Chi Yuze, Cong Jason
University of California, Los Angeles.
Proc Des Autom Conf. 2020 Jul;2020. doi: 10.1109/dac18072.2020.9218680. Epub 2020 Oct 9.
Stencil kernel is an important type of kernel used extensively in many application domains. Over the years, researchers have been studying the optimizations on parallelization, communication reuse, and computation reuse for various target platforms. However, challenges still exist, especially on the computation reuse problem for accelerators, due to the lack of complete design-space exploration and effective design-space pruning. In this paper, we present solutions to the above challenges for a wide range of stencil kernels (i.e., stencil with reduction operations), where the computation reuse patterns are extremely flexible due to the commutative and associative properties. We formally define the complete design space, based on which we present a provably optimal dynamic programming algorithm and a heuristic beam search algorithm that provides near-optimal solutions under an architecture-aware model. Experimental results show that for synthesizing stencil kernels to FPGAs, compared with state-of-the-art stencil compiler without computation reuse capability, our proposed algorithm can reduce the look-up table (LUT) and digital signal processor (DSP) usage by 58.1% and 54.6% on average respectively, which leads to an average speedup of 2.3× for compute-intensive kernels, outperforming the latest CPU/GPU results.
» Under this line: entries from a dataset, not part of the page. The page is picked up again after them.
-- ==== Sys2Proof/WellFormed.lean ====
section
/-!
DEFINITION. The commands whose operands have the shape that the outside can give them: byte strings
as long as the thing they stand for. `exec` is total on every command; a host that sends only
well-formed commands sends what a die can meet.
-/

namespace Sys2Proof

/-- Is a write inside the 256-byte inbound slot (R303)? -/
def wfSlotWrite (offset : Nat) (data : List (BitVec 8)) : Bool := decide (offset + data.length ≤ 256)

/-- Has a TSP packet a whole header and a payload within the limit of R345? -/
def wfPacket (packet : List (BitVec 8)) : Bool := decide (32 ≤ packet.length ∧ packet.length ≤ 32 + 4096)

/-- Has a Waggle frame a whole header and a frame check, and at most the payload and tag of R376? -/
def wfFrame (frame : List (BitVec 8)) : Bool := decide (36 ≤ frame.length ∧ frame.length ≤ 32 + 4096 + 16 + 4)

/-- Has a management frame's payload the header of Table 10.5 and at most an Ethernet frame's size (R310)? -/
def wfMgmt (payload : List (BitVec 8)) : Bool := decide (16 ≤ payload.length ∧ payload.length ≤ 9216)

/-- Is a comb address 28 bits wide (R71)? -/
def wfAccess : DebugAccess → Bool
  | .bankStatus _ _ => true
  | .readComb a => decide (a < 2 ^ 28)
  | .writeComb a _ => decide (a < 2 ^ 28)

/-- Does a governor sample name each of the eight frames? -/
def wfSample (p : PowerSample) : Bool := decide (p.activity.length = 8 ∧ p.energyUj.length = 8)

/-- The well-formed commands. -/
def Instr.wf : Instr → Bool
  | .mbxInboundWrite _ off data => wfSlotWrite off data
  | .tspData _ k | .tspCredit _ k | .tspMailbox _ k | .tspMbxAck _ k | .tspMbxBusy _ k
  | .tspRingOpen _ k | .tspRingClose _ k | .tspNop _ k => wfPacket k
  | .waggleData _ k _ | .waggleMailbox _ k _ | .waggleRingOpen _ k _ | .waggleRingClose _ k _
  | .rcredit _ k _ | .check _ k _ | .timeReq _ k _ | .waggleTimeResp _ k _ | .hello _ k _
  | .cert _ k _ | .prove _ k _ | .finish _ k _ | .resume _ k _ | .quarantine _ k _ | .ack _ k _
  | .nak _ k _ => wfFrame k
  | .mgmtMessageFrame _ _ b | .mgmtImageData _ _ b => wfMgmt b
  | .telemetryDebugPortAccess a => wfAccess a
  | .governorPeriod p => wfSample p
  | .narrowForcedGrant _ _ waited => decide (waited.toNat ≤ 64)
  | _ => true

end Sys2Proof
end

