/-- The reply to a PROGRESS_MAP. -/
def progressReply (s : State) (o : Order) (number : BitVec 64) (k first count : Nat) : Bytes :=
  let g := progressOf o k
  natLe 8 number.toNat ++ natLe 4 k ++ natLe 1 (levelAt s o k) ++ natLe 1 (b2n o.fromJournal) ++ natLe 2 0 ++ natLe 8 first
    ++ natLe 4 count ++ natLe 4 0 ++ natLe (ceilDiv count 8) (if g.done || o.state == .complete then 2 ^ count - 1
      else ((knownUnits g).filter (fun u => first ≤ u && u < first + count)).foldl (fun m u => m ||| 2 ^ (u - first)) 0)

/-- The map of a PROGRESS_MAP tells of each unit whether it has committed. -/
theorem testBit_progressMap (o : Order) (k first count : Nat) {i : Nat} (inside : i < count) : let g := progressOf o k
    (if g.done || o.state == OrderState.complete then 2 ^ count - 1
      else ((knownUnits g).filter (fun u => first ≤ u && u < first + count)).foldl (fun m u => m ||| 2 ^ (u - first)) 0).testBit i
      = (g.done || o.state == OrderState.complete || decide (first + i ∈ g.live) || decide (first + i ∈ g.durable)) := by
  dsimp only
  split
  · next all => simp [all, inside]
  · next some_ =>
    rw [testBit_unitMap _ _ _ fun u hu => by simp at hu; omega, Bool.eq_false_of_not_eq_true some_]
    simp [mem_knownUnits, inside]

theorem progressMap_lt (o : Order) (k first count : Nat) : let g := progressOf o k
    (if g.done || o.state == OrderState.complete then 2 ^ count - 1
      else ((knownUnits g).filter (fun u => first ≤ u && u < first + count)).foldl (fun m u => m ||| 2 ^ (u - first)) 0) < 2 ^ count := by
  dsimp only
  split
  · exact Nat.sub_lt (Nat.two_pow_pos count) (by decide)
  · refine Nat.lt_pow_two_of_testBit _ fun i hi => ?_
    rw [testBit_unitMap _ _ _ fun u hu => by simp at hu; omega]
    simp
    omega

theorem field_progressReply (s : State) (o : Order) (number : BitVec 64) {k : Nat} (first : Nat) {count : Nat} (hk : k < 2 ^ 32) :
    field (progressReply s o number k first count) 0 8 = number.toNat ∧ field (progressReply s o number k first count) 8 4 = k
    ∧ field (progressReply s o number k first count) 13 1 = b2n o.fromJournal
    ∧ ∀ i < count, bit (field (progressReply s o number k first count) 32 (ceilDiv count 8)) i
        = ((progressOf o k).done || o.state == OrderState.complete || decide (first + i ∈ (progressOf o k).live) || decide (first + i ∈ (progressOf o k).durable)) := by
  have small : b2n o.fromJournal < 256 := by cases o.fromJournal <;> decide
  unfold progressReply
  simp only [List.append_assoc]
  refine ⟨(field_natLe_head ..).trans (Nat.mod_eq_of_lt number.isLt), ?_, ?_, fun i inside => ?_⟩
  all_goals repeat rw [field_skip_natLe _ _ (by decide)]
  · exact (field_natLe_head ..).trans (Nat.mod_eq_of_lt hk)
  · exact (field_natLe_head ..).trans (Nat.mod_eq_of_lt small)
  · rw [← List.append_nil (natLe (ceilDiv count 8) _), field_natLe_head,
      Nat.mod_eq_of_lt (natLe_bits_lt (progressMap_lt o k first count)), bit_eq_testBit]
    exact testBit_progressMap o k first count inside

end Query
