-- ==== Sys2Proof/Machine/Rng.lean ====
section
/-! DEFINITION. The RandomGenerator unit (R29, R179 to R181). -/

namespace Sys2Proof.Machine

/-- The generator's state and its increment (R29). -/
structure Rng where
  state : Long
  inc : Long
  deriving DecidableEq, Repr

/-- `rotr32(v, r)` (00_scope section 6), for `r` below 32; a rotate by 0 gives `v`. -/
def rotr32 (v : Word) (r : Nat) : Word := (v >>> r) ||| (v <<< (32 - r))

/-- The output that `RngGenerate` computes from the state before the update (R181). -/
def rngOutput (old : Long) : Word :=
  rotr32 ((((old >>> 18) ^^^ old) >>> 27).setWidth 32) (old >>> 59).toNat

/-- The state update of `RngGenerate` (R181), modulo 2^64. The multiplier stands on the left so that the kernel never unrolls
a product with an unknown factor along it. -/
def rngAdvance (g : Rng) : Rng := { g with state := Config.rngMult * g.state + g.inc }

/-- `RngGenerate()` (R181): the output and the generator after it. -/
def rngGenerate (g : Rng) : Word × Rng := (rngOutput g.state, rngAdvance g)

/-- `RngReset(seed, sequence)` (R180), with its two discarded steps. -/
def rngReset (seed sequence : Long) : Rng :=
  let g0 : Rng := { state := 0#64, inc := (sequence <<< 1) ||| 1#64 }
  let g1 := (rngGenerate g0).2
  let g2 : Rng := { g1 with state := g1.state + seed }
  (rngGenerate g2).2

end Sys2Proof.Machine
end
模板内核是一种重要的内核类型,在许多应用领域中被广泛使用。多年来,研究人员一直在研究针对各种目标平台的并行化、通信复用和计算复用优化。然而,挑战仍然存在,特别是在加速器的计算复用问题上,因为缺乏完整的设计空间探索和有效的设计空间剪枝。在本文中,我们针对广泛的模板内核(即带有归约操作的模板)提出了上述挑战的解决方案,其中由于交换律和结合律,计算复用模式极其灵活。我们正式定义了完整的设计空间,并在此基础上提出了一种可证明最优的动态规划算法和一种启发式束搜索算法,该算法在架构感知模型下提供接近最优的解决方案。实验结果表明,对于将模板内核综合到现场可编程门阵列(FPGA)中,与没有计算复用能力的最新模板编译器相比,我们提出的算法平均可分别将查找表(LUT)和数字信号处理器(DSP)的使用量减少58.1%和54.6%,这使得计算密集型内核的平均加速比达到2.3倍,优于最新的中央处理器(CPU)/图形处理器(GPU)结果。